▶ [Exercise prompt]:
Each line below with the word "ctab" needs to be copied.

▶ [Extracted material]:
-- ==== Sys2Proof/Laws/Outputs.lean ====
section
/-! SUPPORT. What the commands' shared writes do to memory, once: the bit output, the records and the code
table; and what the loops over SYMIN give when they reach their end. -/

namespace Sys2Proof.Machine

open Sys2Proof.Safety

/-! ### The bit output -/

theorem padBits_length (out : Bits) : (padBits out).length = 32 * ((out.length + 31) / 32) := by
  simp only [padBits, List.length_append, List.length_replicate]
  omega

/-- A position of the padded output is the output's bit, or 0. -/
theorem padBits_getElem? (out : Bits) (k : Nat) :
    (padBits out)[k]? =
      if k < out.length then out[k]?
      else if k < 32 * ((out.length + 31) / 32) then some false else none := by
  unfold padBits
  by_cases h : k < out.length
  · simp only [h, if_true, List.getElem?_append_left h]
  · simp only [h, if_false, List.getElem?_append_right (Nat.le_of_not_lt h), List.getElem?_replicate]
    split <;> split <;> first | rfl | omega

/-- The bytes that hold the positions below `32·q` of a bit buffer are those of its first `q` words. -/
theorem bitByte_in_words {base q k : Nat} (h : k < 32 * q) :
    base ≤ bitByte base k ∧ bitByte base k < base + 4 * q := by
  unfold bitByte; omega

/-- Everything the bit output writes. -/
theorem writeBitout_writes (out : Bits) (s : State) (hl : out.length < 2 ^ 15) :
    WritesBitout s (writeBitout out s) out := by
  have hb : ∀ k, k < (padBits out).length →
      readBit (writeBitout out s).mem (windowBase .bitout) k = (padBits out)[k]? := by
    intro k hk
    show readBit (storeBits s.mem (windowBase .bitout) 0 (padBits out)) (windowBase .bitout) k = _
    rw [readBit_storeBits _ (by decide)]
    simp [hk]
  refine ⟨?_, ?_, ?_, ?_⟩
  · show (BitVec.ofNat 15 out.length).toNat = _
    simp only [BitVec.toNat_ofNat]
    omega
  · intro k hk
    have hlen : k < (padBits out).length := by rw [padBits_length]; omega
    rw [hb k hlen, padBits_getElem?, if_pos hk]
  · intro k h1 h2
    have hlen : k < 32 * ((out.length + 31) / 32) := by simp only [wordBytes] at h2; omega
    rw [hb k (by rw [padBits_length]; exact hlen), padBits_getElem?, if_neg (by omega), if_pos hlen]
  · intro b hbo
    refine readByte_storeBits_outside _ _ _ _ fun j _ hj => ?_
    rw [padBits_length, Nat.zero_add] at hj
    have := bitByte_in_words (base := windowBase .bitout) hj
    simp only [wordBytes] at hbo
    omega

theorem writeBitout_wf (out : Bits) {s : State} (h : s.mem.wf) : (writeBitout out s).mem.wf :=
  storeBits_wf h (by decide) _ _

/-! ### The records -/

theorem recordWords_length (r : Record) : (recordWords r).length = 4 := rfl

theorem flatMap_recordWords_length (recs : List Record) :
    (recs.flatMap recordWords).length = 4 * recs.length := by
  induction recs with
  | nil => rfl
  | cons r recs ih => simp only [List.flatMap_cons, List.length_append, ih, recordWords_length,
      List.length_cons]; omega

/-- A word of memory is unchanged by storing words that end before it or start after it. -/
theorem readWord_storeWords_outside (m : Memory) {a a' : Nat} (ws : List Word)
    (h : a' + 4 ≤ a ∨ a + 4 * ws.length ≤ a') : readWord (storeWords m a ws) a' = readWord m a' := by
  have hb := fun j (hj : j < 4) => readByte_storeWords_outside m (a := a) (a' := a' + j) ws (by omega)
  have h0 := hb 0 (by omega)
  simp only [Nat.add_zero] at h0
  simp only [readWord, h0, hb 1 (by omega), hb 2 (by omega), hb 3 (by omega)]

/-- Everything the records' output writes. -/
theorem writeRecords_writes (syms : List Nat) (recs : List Record) (s : State)
    (hs : syms.length ≤ 8192) (hr : recs.length < 2 ^ 15) :
    WritesRecords s (writeRecords syms recs s) syms recs := by
  refine ⟨?_, ?_, ?_, ?_, ?_⟩
  · show (BitVec.ofNat 14 syms.length).toNat = _
    simp only [BitVec.toNat_ofNat]; omega
  · show (BitVec.ofNat 15 recs.length).toNat = _
    simp only [BitVec.toNat_ofNat]; omega
  · intro k hk
    rw [List.length_map] at hk
    show readWord (storeWords (storeWords s.mem 0x10000 _) 0x40000 _) (0x10000 + 4 * k) = _
    rw [readWord_storeWords_outside _ _ (.inl (by omega)),
      readWord_storeWords _ _ _ k (by simpa using hk)]
    simp [List.getD_eq_getElem?_getD, hk]
  · intro k hk
    show readWord (storeWords _ 0x40000 _) (0x40000 + 4 * k) = _
    rw [readWord_storeWords _ _ _ k hk]
    simp [List.getD_eq_getElem?_getD, List.getElem?_eq_getElem hk]
  · intro b h1 h2
    show readByte (storeWords (storeWords s.mem 0x10000 _) 0x40000 _) b = _
    rw [readByte_storeWords_outside, readByte_storeWords_outside]
    · rw [List.length_map]; exact h1
    · rw [flatMap_recordWords_length]
      have : 4 * (4 * recs.length) = 16 * recs.length := by omega
      rw [this]
      exact h2

theorem writeRecords_wf (syms : List Nat) (recs : List Record) {s : State} (h : s.mem.wf) :
    (writeRecords syms recs s).mem.wf := storeWords_wf (storeWords_wf h _ _) _ _

/-! ### The code table -/

theorem storeCodes_wf {m : Memory} (h : m.wf) (codes : List (Nat × CodeEntry)) : (storeCodes m codes).wf := by
  induction codes generalizing m with
  | nil => exact h
  | cons c codes ih => exact ih (storeWords_wf h _ _)

/-- Storing entries changes no byte outside them. -/
theorem readByte_storeCodes_outside (m : Memory) (codes : List (Nat × CodeEntry)) {a : Nat}
    (h : ∀ c ∈ codes, a < 0x2000 + 16 * c.1 ∨ 0x2000 + 16 * c.1 + 16 ≤ a) :
    readByte (storeCodes m codes) a = readByte m a := by
  induction codes generalizing m with
  | nil => rfl
  | cons c codes ih =>
    obtain ⟨t, e⟩ := c
    rw [storeCodes, ih _ fun c hc => h c (List.mem_cons_of_mem _ hc)]
    have h0 := h (t, e) List.mem_cons_self
    refine readByte_storeWords_outside _ _ ?_
    have : wordOffset .ctab t 0 = 0x2000 + 16 * t := by simp [wordOffset, windowBase, entryBytes]
    rw [this]
    exact h0

/-- The entries of different symbols stored read back, four words each. -/
theorem readWord_storeCodes (m : Memory) (codes : List (Nat × CodeEntry))
    (hn : (codes.map fun c => c.1).Nodup) {t : Nat} {e : CodeEntry} (h : (t, e) ∈ codes) :
    HoldsWords (storeCodes m codes) (0x2000 + 16 * t) (codeWords e) := by
  induction codes generalizing m with
  | nil => cases h
  | cons c codes ih =>
    obtain ⟨t', e'⟩ := c
    rw [List.map_cons, List.nodup_cons] at hn
    rcases List.mem_cons.1 h with h | h
    · cases h
      intro k hk
      have hk4 : k < 4 := hk
      have hoff : wordOffset .ctab t 0 = 0x2000 + 16 * t := by simp [wordOffset, windowBase, entryBytes]
      have hb : ∀ j < 4, readByte (storeCodes (storeWords m (0x2000 + 16 * t) (codeWords e)) codes)
          (0x2000 + 16 * t + 4 * k + j) =
          readByte (storeWords m (0x2000 + 16 * t) (codeWords e)) (0x2000 + 16 * t + 4 * k + j) := by
        intro j hj
        refine readByte_storeCodes_outside _ _ fun c hc => ?_
        have hne : c.1 ≠ t := fun he => hn.1 (List.mem_map.2 ⟨c, hc, he⟩)
        omega
      have hw := readWord_storeWords m (0x2000 + 16 * t) (codeWords e) k hk
      have h0 := hb 0 (by omega)
      simp only [Nat.add_zero] at h0
      rw [storeCodes, hoff]
      simp only [readWord, h0, hb 1 (by omega), hb 2 (by omega), hb 3 (by omega)] at hw ⊢
      rw [hw]
      simp [List.getD_eq_getElem?_getD, List.getElem?_eq_getElem hk]
    · exact ih _ hn.2 h

/-! ### The loops over SYMIN -/

/-- What ENCODE's loop has done when it reaches its end: every symbol it read is written and has a code, and
their parity codewords stand behind what was there. -/
theorem encodeFrom_ok {s : State} {n j : Nat} {out r : Bits} (h : encodeFrom s n j out = .ok r) :
    ∃ syms : List Nat, syms.length = n ∧
      (∀ k (hk : k < syms.length), syminEntry s (j + k) = some syms[k] ∧ syms[k] < s.cfg.maxSym ∧
        (codeEntry s syms[k]).valid = true) ∧
      r = out ++ syms.flatMap (fun t => parityCode (codeEntry s t)) ∧
      (n = 0 ∨ r.length ≤ s.cfg.bitbufBits) := by
  induction n generalizing j out with
  | zero => cases h; exact ⟨[], rfl, by simp, by simp, .inl rfl⟩
  | succ n ih =>
    unfold encodeFrom at h
    cases ht : syminEntry s j with
    | none => rw [ht] at h; cases h
    | some t =>
      simp only [ht] at h
      split at h
      · cases h
      · next hv =>
        split at h
        · cases h
        · next hl =>
          obtain ⟨syms, h1, h2, h3, h4⟩ := ih h
          simp only [Bool.or_eq_true, decide_eq_true_eq, Bool.not_eq_true', not_or, Nat.not_le,
            Bool.not_eq_false] at hv
          refine ⟨t :: syms, by simp [h1], ?_, by simp [h3], .inr ?_⟩
          · intro k hk
            cases k with
            | zero => exact ⟨ht, hv⟩
            | succ k =>
              have := h2 k (by simpa using hk)
              rw [show j + 1 + k = j + (k + 1) by omega] at this
              exact this
          · rcases h4 with rfl | h4
            · rw [List.length_eq_zero_iff] at h1
              subst h1
              simp only [h3, List.flatMap_nil, List.append_nil]
              omega
            · exact h4

/-- What HENCS's loop has done when it reaches its end: every value it read is written and at most 15, and
their codewords stand behind what was there. -/
theorem hencsFrom_ok {s : State} {n j : Nat} {out r : Bits} (h : hencsFrom s n j out = .ok r) :
    ∃ xs : List Nat, xs.length = n ∧
      (∀ k (hk : k < xs.length), syminEntry s (j + k) = some xs[k] ∧ xs[k] ≤ 15) ∧
      r = out ++ xs.flatMap (hammingEnc s.cfg) ∧ (n = 0 ∨ 7 * (j + n) ≤ s.cfg.bitbufBits) := by
  induction n generalizing j out with
  | zero => cases h; exact ⟨[], rfl, by simp, by simp, .inl rfl⟩
  | succ n ih =>
    unfold hencsFrom at h
    cases ht : syminEntry s j with
    | none => rw [ht] at h; cases h
    | some t =>
      simp only [ht] at h
      split at h
      · cases h
      · next hv =>
        split at h
        · cases h
        · next hl =>
          obtain ⟨xs, h1, h2, h3, h4⟩ := ih h
          refine ⟨t :: xs, by simp [h1], ?_, by simp [h3], .inr ?_⟩
          · intro k hk
            cases k with
            | zero => exact ⟨ht, by simpa using hv⟩
            | succ k =>
              have := h2 k (by simpa using hk)
              rw [show j + 1 + k = j + (k + 1) by omega] at this
              exact this
          · rcases h4 with rfl | h4 <;> omega

/-- The output of `N` LFSR steps has `N` bits. -/
theorem lfsrRun_length (ph : TapPhase) (n t k s : Nat) : (lfsrRun ph n t k s).1.length = k := by
  induction k generalizing s with
  | zero => rfl
  | succ k ih => simp [lfsrRun, ih]

/-- The combiner outputs the bits asked for, in at most the steps allowed. -/
theorem sgRun_some {ph : TapPhase} {na ta ns ts fuel k sa ss : Nat} {r : SgResult}
    (h : sgRun ph na ta ns ts fuel k sa ss = some r) : r.bits.length = k ∧ r.steps ≤ fuel := by
  induction fuel generalizing k sa ss r with
  | zero =>
    cases k with
    | zero => cases h; exact ⟨rfl, le_refl _⟩
    | succ k => cases h
  | succ fuel ih =>
    cases k with
    | zero => cases h; exact ⟨rfl, Nat.zero_le _⟩
    | succ k =>
      unfold sgRun at h
      dsimp only at h
      split at h
      · cases h
      · next q hq =>
        have := ih hq
        cases h
        dsimp only
        split at this <;> rename_i hb <;> simp only [hb, if_true, if_false, Bool.false_eq_true,
          List.length_cons] <;> omega

end Sys2Proof.Machine
end

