-- ==== Sys2Proof/Laws/PerInstr.lean ====
section
/-! SUPPORT. Statements made for every command, one lemma per constructor of `Instr`. -/

namespace Sys2Proof.Laws.EncodeFields

/-- The word of a command has the fields of the format `CMD32` (30_encoding.md R130, R153): its opcode, its
U bit, reserved bits 0, and they are well formed. -/
def Statement (i : Instr) : Prop :=
  (fieldsOf (encode i)).opc = opcodeOf i ∧ (fieldsOf (encode i)).u = unitBitOf i ∧
    (fieldsOf (encode i)).wf = true

theorem nop : Statement .nop := by unfold Statement; decide

theorem build : Statement .build := by unfold Statement; decide

theorem encode : Statement .encode := by unfold Statement; decide

theorem decode : Statement .decode := by unfold Statement; decide

theorem addpar : Statement .addpar := by unfold Statement; decide

theorem stripchk : Statement .stripchk := by unfold Statement; decide

theorem henc : Statement .henc := by unfold Statement; decide

theorem hencs : Statement .hencs := by unfold Statement; decide

theorem hdec : Statement .hdec := by unfold Statement; decide

theorem hdecb : Statement .hdecb := by unfold Statement; decide

theorem lstep (u : LfsrUnit) : Statement (.lstep u) := by cases u <;> (unfold Statement; decide)

theorem lgen (u : LfsrUnit) : Statement (.lgen u) := by cases u <;> (unfold Statement; decide)

theorem sggen : Statement .sggen := by unfold Statement; decide

theorem chisq (b : BitSource) : Statement (.chisq b) := by cases b <;> (unfold Statement; decide)

theorem period (b : BitSource) : Statement (.period b) := by cases b <;> (unfold Statement; decide)

theorem bcopy : Statement .bcopy := by unfold Statement; decide

end Sys2Proof.Laws.EncodeFields
end

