/-! ### The sum of the columns at the ones of a word -/

/-- The sum of the columns whose bit is 1. -/
def colSum : List (BitVec 3) → Bits → BitVec 3
  | col :: cols, b :: x => (if b then col else 0) ^^^ colSum cols x
  | _, _ => 0

theorem colSum_foldl (cols : List (BitVec 3)) (x : Bits) (a : BitVec 3) :
    (List.zip cols x).foldl (fun a p => if p.2 then a ^^^ p.1 else a) a = a ^^^ colSum cols x := by
  induction cols generalizing x a with
  | nil => simp [colSum]
  | cons col cols ih =>
    cases x with
    | nil => simp [colSum]
    | cons b x =>
      rw [List.zip_cons_cons, List.foldl_cons, ih, colSum]
      cases b <;> simp [BitVec.xor_assoc]

/-- `Syn` is the sum of the columns at the ones of the word (42_hamming.md R260). -/
theorem syndrome_eq_colSum (c : Config) (x : Bits) : syndrome c x = colSum c.hamCols.toList x := by
  rw [syndrome, colSum_foldl]
  exact BitVec.zero_xor

theorem colSum_xorWords (cols : List (BitVec 3)) {x y : Bits} (h : x.length = y.length) :
    colSum cols (xorWords x y) = colSum cols x ^^^ colSum cols y := by
  induction cols generalizing x y with
  | nil => simp [colSum]
  | cons col cols ih =>
    match x, y, h with
    | [], [], _ => simp [colSum, xorWords]
    | b :: x, d :: y, h =>
      have hrest := ih (x := x) (y := y) (by simpa using h)
      rw [xorWords] at hrest
      have hhead : (if (b ^^ d) then col else 0) = (if b then col else 0) ^^^ (if d then col else 0) := by
        cases b <;> cases d <;> simp
      rw [xorWords, List.zipWith_cons_cons, colSum, colSum, colSum, hrest, hhead]
      ac_rfl

/-- Changing one bit adds its column. -/
theorem colSum_set (cols : List (BitVec 3)) {x : Bits} {i : Nat} (hc : i < cols.length) (hx : i < x.length) :
    colSum cols (x.set i (!x.getD i false)) = cols.getD i 0 ^^^ colSum cols x := by
  induction cols generalizing x i with
  | nil => cases hc
  | cons col cols ih =>
    match x, i, hx with
    | b :: x, 0, _ => cases b <;> simp [colSum]
    | b :: x, i + 1, hx =>
      have hrest := ih (x := x) (i := i) (by simpa using hc) (by simpa using hx)
      rw [List.set_cons_succ, colSum, List.getD_cons_succ, List.getD_cons_succ, hrest, colSum]
      ac_rfl

theorem colSum_of_count_zero (cols : List (BitVec 3)) {x : Bits} (h : x.count true = 0) :
    colSum cols x = 0 := by
  induction cols generalizing x with
  | nil => rfl
  | cons col cols ih =>
    match x with
    | [] => rfl
    | true :: x => simp at h
    | false :: x => simp [colSum, ih (x := x) (by simpa using h)]

theorem colSum_of_count_one {cols : List (BitVec 3)} {x : Bits} (hl : x.length = cols.length)
    (h : x.count true = 1) : colSum cols x ∈ cols := by
  induction cols generalizing x with
  | nil => simp [List.length_eq_zero_iff.1 hl] at h
  | cons col cols ih =>
    match x with
    | true :: x => rw [colSum, colSum_of_count_zero cols (by simpa using h)]; simp
    | false :: x =>
      have hrest := ih (x := x) (by simpa using hl) (by simpa using h)
      rw [colSum]
      simpa using Or.inr hrest

theorem colSum_of_count_two {cols : List (BitVec 3)} (hn : cols.Nodup) {x : Bits}
    (hl : x.length = cols.length) (h : x.count true = 2) : colSum cols x ≠ 0 := by
  induction cols generalizing x with
  | nil => simp [List.length_eq_zero_iff.1 hl] at h
  | cons col cols ih =>
    obtain ⟨hcol, hn⟩ := List.nodup_cons.1 hn
    match x with
    | true :: x =>
      have hrest := colSum_of_count_one (cols := cols) (x := x) (by simpa using hl) (by simpa using h)
      rw [colSum, if_pos rfl]
      exact fun hsum => hcol (BitVec.xor_eq_zero_iff.1 hsum ▸ hrest)
    | false :: x =>
      have hrest := ih hn (x := x) (by simpa using hl) (by simpa using h)
      rw [colSum]
      simpa using hrest

/-- A word that is not 0 and whose columns add up to 0 has at least three ones: no column is 0, and no two are
equal (42_hamming.md R266). -/
theorem three_le_count_of_colSum_zero {cols : List (BitVec 3)} (hn : cols.Nodup) (h0 : 0 ∉ cols) {x : Bits}
    (hl : x.length = cols.length) (h : colSum cols x = 0) (hx : x.count true ≠ 0) : 3 ≤ x.count true := by
  have h1 : x.count true ≠ 1 := fun hc => h0 (h ▸ colSum_of_count_one hl hc)
  have h2 : x.count true ≠ 2 := fun hc => colSum_of_count_two hn hl hc h
  omega

/-- Eight different values of three bits are all of them. -/
theorem mem_of_nodup_eight {l : List (BitVec 3)} (hn : l.Nodup) (hl : l.length = 8) (v : BitVec 3) :
    v ∈ l := by
  by_contra hv
  have hmap : ((v :: l).map BitVec.toFin).Nodup :=
    (List.nodup_cons.2 ⟨hv, hn⟩).map fun _ _ h => BitVec.toFin_inj.1 h
  have hcard := hmap.length_le_card
  simp [hl] at hcard

/-! ### The columns and the positions of legal parameters -/

section Legal

variable {c : Config}

theorem hamCols_length (c : Config) : c.hamCols.toList.length = 7 := Vector.length_toList

theorem hamDataPos_length (c : Config) : c.hamDataPos.toList.length = 4 := Vector.length_toList

/-- The `k`-th data position (42_hamming.md R260). -/
abbrev dataPos (c : Config) (k : Nat) : Nat := c.hamDataPos.toList.getD k 0

theorem dataPos_mem (c : Config) {k : Nat} (hk : k < 4) : dataPos c k ∈ c.hamDataPos.toList := by
  have hlt : k < c.hamDataPos.toList.length := (hamDataPos_length c).symm ▸ hk
  rw [dataPos, List.getD_eq_getElem _ _ hlt]
  exact List.getElem_mem hlt

theorem exists_dataPos {j : Nat} (hj : j ∈ c.hamDataPos.toList) : ∃ k < 4, dataPos c k = j := by
  obtain ⟨k, hk, rfl⟩ := List.getElem_of_mem hj
  exact ⟨k, hamDataPos_length c ▸ hk, List.getD_eq_getElem _ _ hk⟩

theorem hamCol_eq_getElem (c : Config) {e : Nat} (h1 : 1 ≤ e) (h7 : e ≤ 7) :
    c.hamCol e = c.hamCols.toList[e - 1]'(by rw [hamCols_length]; omega) :=
  List.getD_eq_getElem ..

/-- The columns are those of positions 1 to 7. -/
theorem mem_hamCols_iff (c : Config) (v : BitVec 3) :
    v ∈ c.hamCols.toList ↔ ∃ e, 1 ≤ e ∧ e ≤ 7 ∧ c.hamCol e = v := by
  constructor
  · intro hv
    obtain ⟨i, hi, rfl⟩ := List.getElem_of_mem hv
    have hi7 : i < 7 := hamCols_length c ▸ hi
    exact ⟨i + 1, by omega, by omega, hamCol_eq_getElem c (by omega) (by omega)⟩
  · rintro ⟨e, h1, h7, rfl⟩
    rw [hamCol_eq_getElem c h1 h7]
    exact List.getElem_mem _

/-- Changing the bit at position `e` adds its column to the syndrome. -/
theorem syndrome_flipAt (c : Config) {x : Bits} (hx : x.length = 7) {e : Nat} (h1 : 1 ≤ e) (h7 : e ≤ 7) :
    syndrome c (flipAt e x) = c.hamCol e ^^^ syndrome c x := by
  rw [syndrome_eq_colSum, syndrome_eq_colSum]
  exact colSum_set _ (by rw [hamCols_length]; omega) (by omega)

theorem syndrome_xorWords (c : Config) {x y : Bits} (h : x.length = y.length) :
    syndrome c (xorWords x y) = syndrome c x ^^^ syndrome c y := by
  simp only [syndrome_eq_colSum, colSum_xorWords _ h]

theorem syndrome_pointWord_cons (c : Config) {e : Nat} {ps : List Nat} (h1 : 1 ≤ e) (h7 : e ≤ 7)
    (he : e ∉ ps) : syndrome c (pointWord (e :: ps)) = c.hamCol e ^^^ syndrome c (pointWord ps) := by
  rw [pointWord_cons h1 h7 he, syndrome_flipAt c (pointWord_length ps) h1 h7]

theorem syndrome_of_count_zero (c : Config) {x : Bits} (h : x.count true = 0) : syndrome c x = 0 := by
  rw [syndrome_eq_colSum, colSum_of_count_zero _ h]

/-- The syndrome as the sum over the positions that hold 1, in order (42_hamming.md R260). -/
theorem synOf_eq_syndrome (c : Config) {x : Bits} (hx : x.length = 7) : synOf c x = syndrome c x := by
  have hzip : List.zip c.hamCols.toList x =
      (List.range 7).map fun j => (c.hamCol (j + 1), x.getD j false) := by
    refine List.ext_getElem (by simp [hx]) fun i hi _ => ?_
    rw [List.length_zip, hamCols_length, hx] at hi
    have hi' : i < 7 := by simpa using hi
    simp [hamCol_eq_getElem c (e := i + 1) (by omega) (by omega), hx, hi']
  rw [synOf, syndrome, hzip, List.foldl_filter, List.foldl_map]

variable (hl : c.Legal)
include hl

theorem hamCols_nodup : c.hamCols.toList.Nodup ∧ (0 : BitVec 3) ∉ c.hamCols.toList := by
  obtain ⟨-, -, -, -, hcols, -⟩ := hl
  exact hcols

theorem hamDataPos_nodup : c.hamDataPos.toList.Nodup := by
  obtain ⟨-, -, -, -, -, ⟨hn, -⟩, -⟩ := hl
  exact hn

theorem hamDataPos_range {j : Nat} (hj : j ∈ c.hamDataPos.toList) : 1 ≤ j ∧ j ≤ 7 := by
  obtain ⟨-, -, -, -, -, ⟨-, hr⟩, -⟩ := hl
  exact hr j hj

theorem dataPos_range {k : Nat} (hk : k < 4) : 1 ≤ dataPos c k ∧ dataPos c k ≤ 7 :=
  hamDataPos_range hl (dataPos_mem c hk)

theorem hamCol_ne_zero {e : Nat} (h1 : 1 ≤ e) (h7 : e ≤ 7) : c.hamCol e ≠ 0 := fun h =>
  (hamCols_nodup hl).2 ((mem_hamCols_iff c 0).2 ⟨e, h1, h7, h⟩)

theorem hamCol_inj {e f : Nat} (h1 : 1 ≤ e) (h7 : e ≤ 7) (h1' : 1 ≤ f) (h7' : f ≤ 7)
    (h : c.hamCol e = c.hamCol f) : e = f := by
  rw [hamCol_eq_getElem c h1 h7, hamCol_eq_getElem c h1' h7', (hamCols_nodup hl).1.getElem_inj_iff] at h
  omega

/-- The seven columns are all the values but 0 (42_hamming.md R264). -/
theorem exists_hamCol {v : BitVec 3} (hv : v ≠ 0) : ∃ e, 1 ≤ e ∧ e ≤ 7 ∧ c.hamCol e = v := by
  obtain ⟨hn, h0⟩ := hamCols_nodup hl
  have hall := mem_of_nodup_eight (List.nodup_cons.2 ⟨h0, hn⟩) (congrArg (· + 1) (hamCols_length c)) v
  exact (mem_hamCols_iff c v).1 ((List.mem_cons.1 hall).resolve_left hv)

/-- `Pos` of a column is its position (42_hamming.md R264). -/
theorem errorPos_hamCol {e : Nat} (h1 : 1 ≤ e) (h7 : e ≤ 7) : errorPos c (c.hamCol e) = e := by
  rw [errorPos, if_neg (hamCol_ne_zero hl h1 h7), hamCol_eq_getElem c h1 h7,
    (hamCols_nodup hl).1.idxOf_getElem]
  omega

▶ [Output below]:
    have : wordOffset .ctab t 0 = 0x2000 + 16 * t := by simp [wordOffset, windowBase, entryBytes]
      have hoff : wordOffset .ctab t 0 = 0x2000 + 16 * t := by simp [wordOffset, windowBase, entryBytes]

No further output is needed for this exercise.